Alessandra Ballerini – La Speranza Negata

Alessandra Ballerini – La Speranza Negata
23 Gennaio 2020 GENOVASOLIDALE - Web

La Repubblica 19/01/2020

In fondo è l’unica cosa che chiedono. Come quando si va da un medico e si aspetta che esamini analisi e referti e che sollevi finalmente lo sguardo dalle carte e ci dica che tutto va bene  o che comunque esiste una medicina per guarire.


Sono portatori, seppure sanissimi, di un male in realtà tutto nostro … la nostra spietata burocrazia e le nostre leggi disumante.

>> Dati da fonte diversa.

-- ==== Sys2Proof/Machine/Rates.lean ====
section
/-! DEFINITION. The rates of capture streams, the capacities that bound them, and their suspension (R50, R134, R137, R139, R444,
R447 to R451). -/

namespace Sys2Proof.Machine

/-- The channels whose records are not at their defaults. -/
def Dev.chanKeys (d : Dev) : List Nat := d.chans.map (·.1)

/-! ### Rates and capacity (R134, R137, R139, R447 to R450) -/

/-- Units of a sample rate: 2^-24 S/s. -/
def rateUnit : Nat := 2 ^ 24

/-- The rate of a capture point in 2^-24 S/s (R134, R137). -/
def Dev.pointRate (d : Dev) (n point : Nat) : Nat :=
  if point = 0 then 6780000 * rateUnit
  else if point = 1 then 3390000 * rateUnit
  else 54240000 / 2 ^ d.fld F.CH_RX_CTL_FIR_SRC n * d.fld F.CH_RX_RS_M n

/-- The rate of a channel's stream (R448). -/
def Dev.capRate (d : Dev) (n : Nat) : Nat :=
  match (d.ch n).cap with
  | some c => d.pointRate n c.point
  | none => 0

/-- The step of the resampler's position in units of 2^-24 input sample (R134); in M's range the quotient is never a tie. -/
def rsStep (m : Nat) : Nat := (2 ^ 49 + m) / (2 * m)

/-- The period of the output samples of HBk in quarters of a Tc; k = 0 the converter's (R110). -/
def hbPeriod (k : Nat) : Nat := 2 ^ k

/-- The time between two samples of a point, in 2^-24 of a quarter of a Tc (R110, R134, R137). -/
def Dev.pointStep (d : Dev) (n point : Nat) : Nat :=
  if point = 0 then 2 ^ 24 * hbPeriod 3
  else if point = 1 then 2 ^ 24 * hbPeriod 4
  else rsStep (d.fld F.CH_RX_RS_M n) * hbPeriod (d.fld F.CH_RX_CTL_FIR_SRC n)

/-- A stream is suspended for a cause (R444). -/
def Cap.held (c : Cap) : Bool := c.susFab || c.susLink || c.susBuf || c.susBor

/-- The channels with a stream. -/
def Dev.streams (d : Dev) : List Nat := d.chanKeys.filter fun n => (d.ch n).cap.isSome

/-- The sum of the rates of some channels' streams. -/
def Dev.rateSum (d : Dev) (l : List Nat) : Nat := (l.map d.capRate).foldl (· + ·) 0

/-- The streams that neither fabric nor link suspends. -/
def Dev.carried (d : Dev) : List Nat :=
  d.streams.filter fun n => match (d.ch n).cap with
    | some c => !c.susFab && !c.susLink
    | none => false

/-- The fabric capacity K_f of a margin, in kS/s (R450). -/
def fabricKsps (margin : Int) : Nat :=
  if 0 ≤ margin then 650880 else if margin ≤ -60 then 0 else 10848 * (60 + margin).toNat

/-- A rate is at most a capacity in kS/s. -/
def underK (rate ksps : Nat) : Bool := decide (rate ≤ ksps * 1000 * rateUnit)

/-- A rate times 32 bits is at most the link budget (R448). -/
def Dev.underLink (d : Dev) (rate : Nat) : Bool :=
  decide (rate * 32 ≤ d.fld F.HIF_CAP_BUDGET_MBPS * 10 ^ 6 * rateUnit)

/-- A further stream fits (R139, R448). -/
def Dev.capFits (d : Dev) (n point : Nat) : Bool :=
  let r := d.pointRate n point
  let sum := d.rateSum d.streams + r
  let fast (x : Nat) : Bool := decide (3390000 * rateUnit < x)
  underK sum 650880 && d.underLink sum &&
    (!fast r || decide ((d.streams.filter fun m => fast (d.capRate m)).length < 96))

/-! ### Suspension (R444, R449 to R451) -/

/-- Change a channel's stream. -/
def Dev.modCap (d : Dev) (n : Nat) (f : Cap → Cap) : Dev := d.modCh n fun c => { c with cap := c.cap.map f }

/-- A suspension begins a gap at the next sample, unless one is open (R444, R445). -/
def Cap.gap (c : Cap) : Cap := { c with gapFrom := if c.running && !c.ended && c.gapFrom.isNone then some c.idx else c.gapFrom }

/-- Shedding order: lowest PRIO first, then highest channel first (R451). -/
def Dev.shedOrder (d : Dev) (l : List Nat) : List Nat :=
  sortPairs (l.map fun n => (d.fld F.CH_CAP_CTL_PRIO n * 256 + (255 - n), n))

/-- Suspend streams in shedding order until those carried satisfy a bound. -/
def Dev.shedUntil (d : Dev) (ok : Dev → Bool) (mark : Cap → Cap) : List Nat → Dev
  | [] => d
  | n :: t => if ok d then d else Dev.shedUntil (d.modCap n fun c => (mark c).gap) ok mark t

/-- Resume streams that fit again, in the order given (R450, R451). -/
def Dev.resumeFit (d : Dev) (ksps : Nat) : List Nat → Dev
  | [] => d
  | n :: t =>
    let sum := d.rateSum d.carried + d.capRate n
    Dev.resumeFit (if underK sum ksps && d.underLink sum then d.modCap n fun c => { c with susFab := false, susLink := false } else d) ksps t

/-- The running rates are held to the fabric and to the link, and what fits again resumes (R449 to R451). -/
def Dev.recap (d : Dev) : Dev :=
  let m := d.fldI F.SYS_TRELLIS_MARGIN_MARGIN
  let d := d.shedUntil (fun d => underK (d.rateSum d.carried) (fabricKsps m)) (fun c => { c with susFab := true }) (d.shedOrder d.carried)
  let d := d.shedUntil (fun d => d.underLink (d.rateSum d.carried)) (fun c => { c with susLink := true }) (d.shedOrder d.carried)
  let off := d.streams.filter fun n => !d.carried.contains n
  d.resumeFit (fabricKsps (m - 4)) (d.shedOrder off).reverse

end Sys2Proof.Machine
end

Speranza, non si chiede di più quando si entra nello studio di un medico. O di un avvocato.
I nostri assistiti stranieri tutto il loro male lo portano proprio ed esclusivamente nelle carte che ci mostrano nella speranza di sentirsi dire che c’è una soluzione per neutralizzarle, perché in fondo sono solo carte. Alcuni di loro, i più creativi o i più pavidi, quei documenti li fanno immediatamente e letteralmente in coriandoli nella segreta convinzione che la loro distruzione comporti la cancellazione del problema, senza accorgersi che invece così rendono solo più difficoltosa ed improbabile la ricerca di una soluzione.
Con o senza carte in mano questi nostri clienti sono portatori, seppure sanissimi, di un male in realtà tutto nostro.
Che riguarda non i loro comportamenti né tanto meno una loro infermità fisica o morale, ma esclusivamente la nostra spietata burocrazia e le nostre leggi disumane .
Per assurdo “quel male” gli deriva infatti solo dal non avere carte o meglio dal non avere le carte giuste.
In Francia li chiamano precisamente “sans papier”.

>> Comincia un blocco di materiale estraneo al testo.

-- ==== Sys2Proof/Machine/Post.lean ====
section
/-! DEFINITION. Event entries and their outbound queues, the event rings, interrupts, and completions (R387 to R392, R414 to
R434, R717). -/

namespace Sys2Proof.Machine

/-! ### Requests (R383, R384) -/

/-- The device may make memory requests: Bus Master Enable is 1 (R384), and the function is in D0 (R380; log entry 69). -/
def Dev.mayReq (d : Dev) : Bool := d.host.busMaster && d.host.pcie.power == 0

/-- The largest read request: the Max_Read_Request_Size of Device Control (R383). -/
def Dev.maxRead (d : Dev) : Nat := 128 * 2 ^ min 5 (bits d.host.pcie.devCtl 12 3)

/-- The requests that read a span of host memory: none larger than m bytes, none across a 4 KiB boundary. -/
def readPieces (m : Nat) : Nat → Nat → Nat → List (Nat × Nat)
  | 0, _, _ => []
  | f + 1, a, l =>
    if l = 0 then []
    else
      let k := min l (min m (4096 - a % 4096))
      (a, k) :: readPieces m f (a + k) (l - k)

/-- The requests that the device makes to read a span (R383). -/
def Dev.reads (d : Dev) (a l : Nat) : List (Nat × Nat) := readPieces d.maxRead l a l

/-- A span of host memory is read (R383). -/
def Dev.readMem (d : Dev) (a l : Nat) : Dev := d.each (d.reads a l) fun d x => d.emit (.memRead x.1 x.2)

/-! ### Interrupt messages -/

/-- Row v of the MSI-X table (R694). -/
def Dev.msix (d : Dev) (v : Nat) : MsixRow := tblGet d.host.msix v {}

/-- Change row v of the MSI-X table. -/
def Dev.modMsix (d : Dev) (v : Nat) (f : MsixRow → MsixRow) : Dev :=
  { d with host := { d.host with msix := tblSet d.host.msix v (f (d.msix v)) {} } }

/-- A vector fires while MSI-X is enabled: a masked one sets its pending bit (R424), and so does one that cannot be sent because
Bus Master Enable is 0 (R384; log entry 33); an unmasked one is sent. -/
def Dev.fireVec (d : Dev) (v : Nat) : Dev :=
  if d.host.msixEn then
    let row := d.msix v
    if row.mask || !d.mayReq then d.modMsix v fun r => { r with pend := true }
    else d.emit (.msix v (row.addrLo + 2 ^ 32 * row.addrHi) row.data)
  else d

/-- Set a cause bit of HIF_MISC_STAT; its vector fires when the bit becomes 1 while enabled (R421). -/
def Dev.setMisc (d : Dev) (b : Nat) : Dev :=
  if bitAt (d.rd .HIF_MISC_STAT) b then d
  else
    let d := d.wr .HIF_MISC_STAT 0 0 (setBits (d.rd .HIF_MISC_STAT) b 1 1)
    if bitAt (d.rd .HIF_MISC_EN) b then d.fireVec (64 + b) else d

/-- Add to a 64-bit statistic counter; reaching the largest value sets its bit of TMR_SC_OVF and cause bit 7, once (R663). -/
def Dev.addStat (d : Dev) (l h : RegName) (j bit n : Nat) : Dev :=
  let d := d.addPair l h 0 j n
  if d.rd l 0 j = 2 ^ 32 - 1 ∧ d.rd h 0 j = 2 ^ 32 - 1 ∧ !bitAt (d.rd .TMR_SC_OVF) bit then
    (d.wr .TMR_SC_OVF 0 0 (setBits (d.rd .TMR_SC_OVF) bit 1 1)).setMisc 7
  else d

/-! ### Entries -/

/-- Kinds that report a state the registers also hold (R433). -/
def EvKind.reports : EvKind → Bool
  | .captureProgress | .supplyWarn | .timeLockChange | .synSwap | .fault => true
  | _ => false

/-- Kinds with places of their own in the device outbound queue (R434). -/
def EvKind.reserved : EvKind → Bool
  | .supplyWarn | .timeLockChange | .synSwap | .fault => true
  | _ => false

/-- The class of an entry in a channel's queue (R426): 0 transaction, 1 capture, 2 fault. One that stands in another's place keeps that
one's (R434). -/
def Entry.cls (e : Entry) : Nat :=
  match e.stead, e.kind with
  | some k, _ => k
  | none, .fault => 2
  | none, .captureProgress | none, .captureGap => 1
  | none, _ => if e.capEnd then 1 else 0

/-- An entry takes one of the reserved places of the device outbound queue, or stands in one (R434). -/
def Entry.reserved (e : Entry) : Bool :=
  match e.stead with
  | some k => k == 2
  | none => e.kind.reserved

/-- The flag byte of an entry (R414). -/
def Entry.flags (e : Entry) (phase : Bool) : Nat :=
  b2n phase + 2 * b2n e.more + 4 * b2n e.hold + 8 * b2n e.cycle + 16 * b2n e.wtxCapped + 32 * b2n e.presFull +
    64 * b2n e.localWrite + 128 * b2n e.overlap

/-- The 28 bytes of an entry before its check word (R414). -/
def Entry.body28 (e : Entry) (phase : Bool) : List Byte :=
  toLe 1 e.status.ctorIdx ++ toLe 1 e.kind.ctorIdx ++ toLe 1 (e.flags phase) ++ toLe 1 e.gen ++ toLe 2 e.source ++
    toLe 2 (e.session % 0x1000 + 0x1000 * (e.step % 8)) ++ toLe 8 e.time ++ padTo 12 e.body

/-- The 32 bytes of an entry (R414). -/
def Entry.encode (e : Entry) (phase : Bool) : List Byte :=
  e.body28 phase ++ toLe 4 (crc32c (e.body28 phase))

/-! ### Outbound queues (R426) -/

/-- The entries of one class that a queue holds. -/
def OutQ.count (q : OutQ) (cls : Nat) : Nat := q.held.countP (fun e => e.cls == cls)

/-- The entries outside the reserved kinds that the device queue holds. -/
def OutQ.plain (q : OutQ) : Nat := q.held.countP (fun e => !e.reserved)

/-- Free transaction-class entries of a channel's queue (R426). -/
def Dev.outFree (d : Dev) (n : Nat) : Nat := 48 - (d.ch n).outq.count 0

/-- Free entries of the device outbound queue outside the 80 reserved ones (R434). -/
def Dev.devFree (d : Dev) : Nat := 48 - d.host.devQ.plain

/-- Whether a channel's queue has room for an entry (R426). -/
def OutQ.roomCh (q : OutQ) (e : Entry) : Bool :=
  match e.cls with
  | 0 => q.count 0 < 48
  | 1 => q.count 1 < 3
  | _ => q.count 2 < 2

/-- Whether the device queue has room for an entry (R426, R434). -/
def OutQ.roomDev (q : OutQ) (e : Entry) : Bool := e.reserved || q.plain < 48

/-- Whether two entries come from one source in the sense of R433; one that stands in another's place does not count (R434). -/
def Entry.sameSource (e f : Entry) : Bool :=
  e.stead.isNone && f.stead.isNone && e.kind == f.kind && e.source == f.source && (e.kind != .supplyWarn || byteAt e.body 0 == byteAt f.body 0)

/-- Rewrite the last entry of the same source (R433). -/
def rewriteLast (e : Entry) (l : List Entry) : List Entry :=
  match l.reverse.findIdx? (fun f => f.sameSource e) with
  | none => l
  | some k =>
    let i := l.length - 1 - k
    l.modify i fun f => { f with time := e.time, body := e.body }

Nel 2019, 32938 persone “mandate via”


Persone che non hanno il permesso di soggiorno perché gli è stato negato o revocato. Nei casi peggiori a quell’assenza di carte si è sommata la notifica di altre sbagliate: il decreto di espulsione o di respingimento oppure l’ordine di lasciare il nostro paese.

Il foglio “vai via” come lo chiamano i più ironici degli espulsi. Abbiamo chiesto qualche giorno fa al Ministero degli Interni di fornirci i dati delle espulsioni decretate nel 2019.
La risposta impietosa ma precisa è 22760 provvedimenti espulsivi emessi, ai quali bisogna aggiungere 9178 respingimenti alla frontiera e 1000 respingimenti dei questori.
Un totale di 32938 persone “mandate via”.


7906 che vivono regolarmente in Italia da anni, alle quali è stato negato
il rinnovo del permesso di soggiorno.


Poi ci sono altre 3791 creature che il permesso di soggiorno lo custodivano gelosamente ma la pubblica amministrazione glielo ha revocato ed altre 7906 che vivono regolarmente in Italia da anni alle quali è stato negato il rinnovo del permesso di soggiorno.
E le migliaia di altri, senza neppure una cifra da statistica che li comprenda, ai quali è stato negato l’approdo, il rifugio e la protezione.


La speranza è l’ultima dea…


Ci chiedono tutti una speranza. Una magia che faccia sparire o apparire carte, che ripristino diritti che pure dovrebbero essere inviolabili: migrare, lasciare il proprio paese quando la vita diventa invivibile e restare laddove le ferite hanno iniziato a rimarginare e l’esistenza a ricomporsi.

Secondo Erri De Luca la speranza ”è l’ultima dea quando le altre divinità si sono dileguate … ignorarla spinge in avanti.
I sommersi e gli sbarcati nel Mediterraneo esprimono una necessità più forte di qualunque attesa. Sono perciò invincibili.”
Questa moltitudine di sans papier è in questo senso, disperata e inarrestabile.